The buyer has already carried out several acquisitions in the past: HTA – Highway Toll Administrator ($603m, March’18), EPC – European violations processor ($63m, April’18), and Pagatelia – tolling and parking solutions in Europe ($28m, Oct’19). The company continues its strategy of growing through acquisitions and has been eyeing attractive targets since Q4’19 already. Worth mentioning, that besides RDF, there are virtually no other sizeable targets left. Another ~20% of the government solutions sector market share is controlled by Conduent, however, it is a considerably larger firm ($1bn+ market cap), with traffic management business constituting only a small part of its revenues. The remaining peers are very small private companies.
Valuation and shareholder approval
The offer comes at 11x pre-COVID EBITDA (12 months ending Dec’19, fiscal year for RDF ends in June) vs 13x+ VRRM valuation. However, given that since 2014 RDF has been consistently unprofitable and overall is a much smaller, slower-growing business with significantly lower margins compared to Verra (EBITDA margins of 13%-18% vs around 35% in Verra’s government segment), a lower valuation multiple seems justifiable. Fair valuation combined with considerable premium to pre-announcement price (which has not changed much during the last 6 years) should incentivize shareholders to approve the merger.
On the other hand from Verra’s perspective, if the acquirer manages to increase the operational efficiency of RDF lifting the margins closer to its own levels, the acquisition is a bargain.
Management owns 31% of the shares. The largest shareholder Coliseum Capital (see graph below) is controlled by the non-executive Chairman. All of the largest shareholders are very long-term holders, which acquired their shares significantly above the offer price (in 2013 or before) and are now sitting at large losses. However, if the largest shareholder+management has agreed to sell now, I expect shareholders to follow suit. Needless to say, any other shareholders, who have acquired RDF since 2015 (at around A$0.40/share) will realize a substantial profit if the merger goes through.
No opposition has been voiced so far by any of the shareholders. This is quite important as 10-years ago Cooper family (Mr. Cooper was an ex/ousted chair of the company) opposed the A$2.75/share offer from PE firms Macquarie and Carlyle. Copper family-controlled 11% of shares at the time and apparently was dissatisfied with the price. Eventually, despite the price bump (from A$2.70/share), the proposal did not pass the approval threshold – only 66% voted in favor (including 12% held by the acquiring PE firms). In 10 years since then, RDF’s situation has changed dramatically – it was subject to a number of serious bribe scandals in the US (Chicago in 2014, then Ohio, Arizona, and other states) and allegations of charging the drivers incorrectly/without a proper reason. This has resulted in RDF getting banned from bidding for new offers in Chicago (was their major geographic region at the time), while Ohio, Arizona, and more recently Texas banned red light camera’s altogether. The whole thing resulted in a significant impact on the company’s reputation and operational performance (revenue has remained flat/slowly shrinking since then). RDF share price fell to around A$0.40/share levels in early 2015 and never recovered either (until the recent offer). In this light, it is not surprising that no opposition has been voiced yet (especially at this price and premium), and overall, I expect the offer to get approved this time.

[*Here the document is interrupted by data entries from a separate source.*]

/-- A field of `n` bits from bit `p`, extended to `w` bits by its highest bit. -/
theorem wrapInt_sval_testBit {n w : Nat} (hn : 0 < n) (hw : n ≤ w) (x j : Nat) :
    (wrapInt w (sval n x)).testBit j = (decide (j < w) && (if j < n then x.testBit j else x.testBit (n - 1))) := by
  rw [sval_eq_toInt hn, ← BitVec.toInt_signExtend_of_le hw, wrapInt_toInt, BitVec.testBit_toNat,
    BitVec.getLsbD_signExtend, BitVec.msb_eq_getLsbD_last, BitVec.getLsbD_ofNat, BitVec.getLsbD_ofNat]
  have hlast : n - 1 < n := by omega
  by_cases hj : j < n
  · rw [if_pos hj, if_pos hj, decide_eq_true hj, Bool.true_and]
  · rw [if_neg hj, if_neg hj, decide_eq_true hlast, Bool.true_and]

/-- A bit of a field of the low 32 bits of a number. -/
theorem field_testBit (x p n j : Nat) : (x % 2 ^ 32 / 2 ^ p % 2 ^ n).testBit j =
    (decide (j < n) && (decide (p + j < 32) && x.testBit (p + j))) := by
  rw [Nat.testBit_mod_two_pow, Nat.testBit_div_two_pow, Nat.testBit_mod_two_pow, Nat.add_comm j p]

theorem w64_mod_word (x : Nat) : (w64 x).toNat % 2 ^ 32 = x % 2 ^ 32 := by
  unfold w64
  rw [BitVec.toNat_ofNat, Nat.mod_mod_of_dvd _ (by decide)]

theorem bfxVal_testBit (ty : Ty) (a b x : Dword) (j : Nat) :
    let p := min (b.toNat % 256) 32
    let n := min (x.toNat % 256) 32
    let bitA := fun j => decide (j < 32) && a.toNat.testBit j
    ((bfxVal ty a b x).toNat % 2 ^ 32).testBit j = (decide (j < 32) && (
      if j < n then bitA (p + j) else decide (0 < n) && decide (ty = .s32) && bitA (p + n - 1))) := by
  unfold bfxVal
  simp only [fld_eight]
  have hn32 : min (x.toNat % 256) 32 ≤ 32 := Nat.min_le_right _ _
  generalize min (b.toNat % 256) 32 = p
  generalize min (x.toNat % 256) 32 = n at hn32 ⊢
  by_cases hn : n = 0
  · subst hn
    rw [if_pos rfl, if_neg (Nat.not_lt_zero j), decide_eq_false (Nat.lt_irrefl 0), Bool.false_and, Bool.false_and,
      Bool.and_false, show BitVec.toNat (0 : Dword) = 0 from rfl, Nat.zero_mod, Nat.zero_testBit]
  · have hpos : 0 < n := Nat.pos_of_ne_zero hn
    rw [if_neg hn]
    by_cases hty : ty = .s32
    · have hlast : p + (n - 1) = p + n - 1 := by omega
      rw [if_pos hty, w64_mod_word, Nat.testBit_mod_two_pow, wrapInt_sval_testBit hpos hn32, field_testBit, field_testBit, hlast]
      by_cases hj : j < n
      · rw [if_pos hj, if_pos hj, decide_eq_true hj, Bool.true_and, ← Bool.and_assoc, Bool.and_self]
      · have hlt : n - 1 < n := by omega
        rw [if_neg hj, if_neg hj, decide_eq_true hlt, decide_eq_true hpos, decide_eq_true hty, Bool.true_and, Bool.true_and,
          Bool.true_and, ← Bool.and_assoc, Bool.and_self]
    · rw [if_neg hty, w64_mod_word, Nat.testBit_mod_two_pow, field_testBit]
      by_cases hj : j < n
      · rw [if_pos hj, decide_eq_true hj, Bool.true_and]
      · rw [if_neg hj, decide_eq_false hj, decide_eq_false hty, Bool.and_false, Bool.false_and, Bool.and_false, Bool.false_and,
          Bool.and_false]

/-- The mask of the `n` bits from bit `p`. -/
theorem getLsbD_mask (w n p j : Nat) : (BitVec.ofNat w ((2 ^ n - 1) * 2 ^ p)).getLsbD j =
    (decide (j < w) && decide (p ≤ j ∧ j < p + n)) := by
  have hin : (p ≤ j ∧ j - p < n) ↔ (p ≤ j ∧ j < p + n) := by omega
  rw [BitVec.getLsbD_ofNat, Nat.testBit_mul_two_pow, Nat.testBit_two_pow_sub_one, ← Bool.decide_and, decide_eq_decide.2 hin]

theorem bfiVal_testBit (ty : Ty) (a b x : Dword) (j : Nat) :
    let p := min (x.toNat % 256) 32
    let n := min (x.toNat / 256 % 256) 32
    ((bfiVal ty a b x).toNat % 2 ^ 32).testBit j = (decide (j < 32) && (
      if p ≤ j ∧ j < p + n then b.toNat.testBit (j - p) else a.toNat.testBit j)) := by
  unfold bfiVal w32
  simp only [fld_eight, show fld x 8 8 = x.toNat / 256 % 256 from rfl]
  generalize min (x.toNat % 256) 32 = p
  generalize min (x.toNat / 256 % 256) 32 = n
  rw [Nat.testBit_mod_two_pow, BitVec.testBit_toNat]
  by_cases hj : j < 32
  · have hb : j - p < 32 := by omega
    have hj64 : j < 64 := by omega
    have hfield : (BitVec.ofNat 32 (b.toNat % 2 ^ 32 * 2 ^ p)).getLsbD j = (decide (p ≤ j) && b.toNat.testBit (j - p)) := by
      rw [BitVec.getLsbD_ofNat, Nat.testBit_mul_two_pow, Nat.testBit_mod_two_pow, decide_eq_true hj, decide_eq_true hb,
        Bool.true_and, Bool.true_and]
    simp only [BitVec.getLsbD_setWidth, BitVec.getLsbD_or, BitVec.getLsbD_and, BitVec.getLsbD_not, getLsbD_mask, hfield,
      BitVec.testBit_toNat, hj, hj64, decide_true, Bool.true_and]
    by_cases hin : p ≤ j ∧ j < p + n
    · rw [if_pos hin, decide_eq_true hin, decide_eq_true hin.1, Bool.not_true, Bool.and_false, Bool.false_or, Bool.true_and,
        Bool.and_true]
    · rw [if_neg hin, decide_eq_false hin, Bool.not_false, Bool.and_true, Bool.and_false, Bool.or_false]
  · rw [decide_eq_false hj, Bool.false_and, Bool.false_and]

/-- R305: the bit-field instructions take single words. -/
theorem wide_of_bitField {ty : Ty} (h : ty ∈ [Ty.n32, .s32, .b32]) : wide ty = 1 := by
  revert h
  cases ty <;> decide

/-- Settles O48: bit by bit, the field of A with its extension, and A with the field of B put into it. -/
theorem bitFields : Obligations.BitFields := by
  intro o s t f g m
  refine ⟨fun h => ?_, fun h => ?_⟩
  · have hw : wide (ops (.bfx o)).ty = 1 := wide_of_bitField (ty_mem_of_issues h rfl)
    rw [← hw]
    refine yields_of_int3 (F := bfxVal) h rfl (fun l => ?_)
    rw [hw]
    exact fun _ => bfxVal_testBit ..
  · have hb : (ops (.bfi o)).ty ∈ [Ty.b32] := ty_mem_of_issues h rfl
    have hw : wide (ops (.bfi o)).ty = 1 := wide_of_bitField (by rw [List.mem_singleton.1 hb]; decide)
    rw [← hw]
    refine yields_of_int3 (F := bfiVal) h rfl (fun l => ?_)
    rw [hw]
    exact fun _ => bfiVal_testBit ..

/-! ### Comparisons and selections (R306) -/

theorem icmpVal_iff (ty : Ty) (cc : Cc) (a b : Dword) :
    icmpVal ty cc a b = true ↔ holds cc (number ty a) (number ty b) := by
  unfold icmpVal
  rw [tyVal_eq_number, tyVal_eq_number]
  cases cc <;> exact decide_eq_true_iff

theorem iselVal_mod (ty : Ty) (a b x : Dword) : (iselVal ty a b x).toNat % 2 ^ width ty =
    (if x.toNat % 2 ^ width ty ≠ 0 then a.toNat else b.toNat) % 2 ^ width ty := by
  unfold iselVal
  rw [tyExt_mod, tyWidth_eq_width, ite_not]

/-- Settles O49: the predicate takes the comparison of the two numbers, and the registers the selected operand at the
type's width. -/
theorem comparisonsAndSelections : Obligations.ComparisonsAndSelections := by
  refine ⟨fun cc o s t f g m h => ?_, fun o s t f g m h => ?_⟩
  · intro i ty n
    obtain ⟨s', t', f', g', e, hran, hpreds, hbit⟩ := perPred_runs h
      (fun c gc l => icmpVal c.o.ty cc (c.srcA gc (tyRegs c.o.ty) l) (c.srcB gc (tyRegs c.o.ty) l))
      (fun c u a => by funext l; rw [srcA_eq a h, srcB_eq a h, ops_eq a])
    refine ⟨s', t', f', g', e, hran, hpreds, fun q l hl => ⟨fun hq => ?_, fun hq => ?_⟩⟩
    · rw [hbit q l hl, if_pos hq, icmpVal_iff, tyRegs_eq_wide]; rfl
    · rw [hbit q l hl, if_neg hq]
  · intro i n w
    have hw := width_eq_wide (.inr (ty_mem_of_issues (tys := bitTys) h rfl))
    refine yields_of_int3 (F := iselVal) h rfl (fun l => ?_)
    rw [hw]
    exact iselVal_mod ..
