/-- What a client lane holds beside its registers: its reservations in the Kettle's ledger (0 none, 1 to 3 for 10, 25 and
50 Gb/s), the Bolnan receiver, the register of the scrambler (R331), the end of the bits it has sent and the errors to inject in them, its own bits where
near-end loopback returns them (R345), the pattern checker, the offer set, the pages sent, the lost
reference that keeps the transmitter dark, and in nanoseconds of the timebase when its state was entered, when the timer of Hunt started, when its
generator started, and when its last frame was sent. (log 1, DESIGN CHOICE) -/
structure Lane where
  txRes : Nat := 0
  rxRes : Nat := 0
  rx : BolnanRx := {}
  scr : Nat := 0
  txRun : LineRun := {}
  inj : Inject := {}
  loop : List Bool := []
  chk : Checker := {}
  offer : Nat := 0
  readySent : Nat := 0
  lastRes : Option Resolved := none
  seq : Nat := 0
  lastPage : Option Nat := none
  noRef : Option Nat := none
  since : Nat := 0
  huntAt : Nat := 0
  testAt : Nat := 0
  sentAt : Nat := 0
deriving DecidableEq, Repr

/-! ## Frame MACs (chapter Frame MACs, Preemption and Gates) -/

/-- A preempted frame that awaits resumption (R355): its packet, the bytes of the whole frame to its FCS, how many have been sent,
why it is to be stomped, its cipher lane, the bank of the express FIFO that it leaves free when its last byte has passed (R434), its frame count and the
number of its next continuation fragment. -/
structure HeldFrame where
  q : Nat
  pkt : Packet
  bytes : List Byte
  sent : Nat
  stomp : Option Nat
  lane : Option Nat := none
  bank : Option Bool := none
  count : Nat := 0
  frag : Nat := 0
deriving DecidableEq, Repr

/-- What has arrived and waits in the receive store before the MAC (R25, R29): it, what surrounds it, its stamp with TSVALID then, and
the port's role generation at its arrival (R366). A piece of a frame that the full store discards takes no room (R29). -/
structure RxStored where
  item : RxFrame
  env : RxEnv
  ts : Nat
  tsv : Bool
  pgen : Nat
  lost : Bool := false
deriving DecidableEq, Repr

/-- A preemptable frame that is being reassembled (R372): its frame count, the number its next fragment carries, its bytes so far, and what came with its
first fragment; and that a piece of it was discarded at the full store (R29). -/
structure Assembly where
  count : Nat
  next : Nat
  bytes : List Byte
  ts : Nat
  tsv : Bool
  pgen : Nat
  lost : Bool
deriving DecidableEq, Repr

/-- What a MAC holds beside its registers: the frames that wait for it, the frame it reassembles, what near-end loopback returns to it (R345), the
candidates of R443 with their queues, the express classes' and the preemptable classes', oldest first, the preempted frame, the preemptable frames
started, and the verify frames sent without a response and when the last was. (log 1, DESIGN CHOICE) -/
structure Mac where
  inbox : List RxStored := []
  asm : Option Assembly := none
  loop : List RxFrame := []
  txCount : Nat := 0
  candE : List (Nat × Packet) := []
  candP : List (Nat × Packet) := []
  held : Option HeldFrame := none
  verSent : Nat := 0
  verAt : Nat := 0
deriving DecidableEq, Repr

/-! ## Cipher (chapter Cipher Engine and Keys) -/

/-- An installed key (R477, R485): its bytes and, for the XPN suites, its 12-byte salt. -/
structure CxKey where
  key : List Byte := []
  salt : List Byte := []
deriving DecidableEq, Repr

/-- A one-time root slot (R135): used, and its key where the programming was not cut short. -/
structure RootSlot where
  used : Bool := false
  key : Option (List Byte) := none
deriving DecidableEq, Repr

Great development here. Verra raised the offer for Redflex to A$0.96/share. All conditions have been satisfied except the approval of competition authority of the Kingdom of Saudi Arabia. Saudi Arabia’s approval is already late and it is stated that “it may not be obtained until the end of May 2021 (or possibly later).” Deadline is set for the 13th of August, and if by that time the consent is not in place, the scheme will not proceed. Given the uncertainty and limited remaining spread (1%), the idea is closed with 9% profit in 3 months.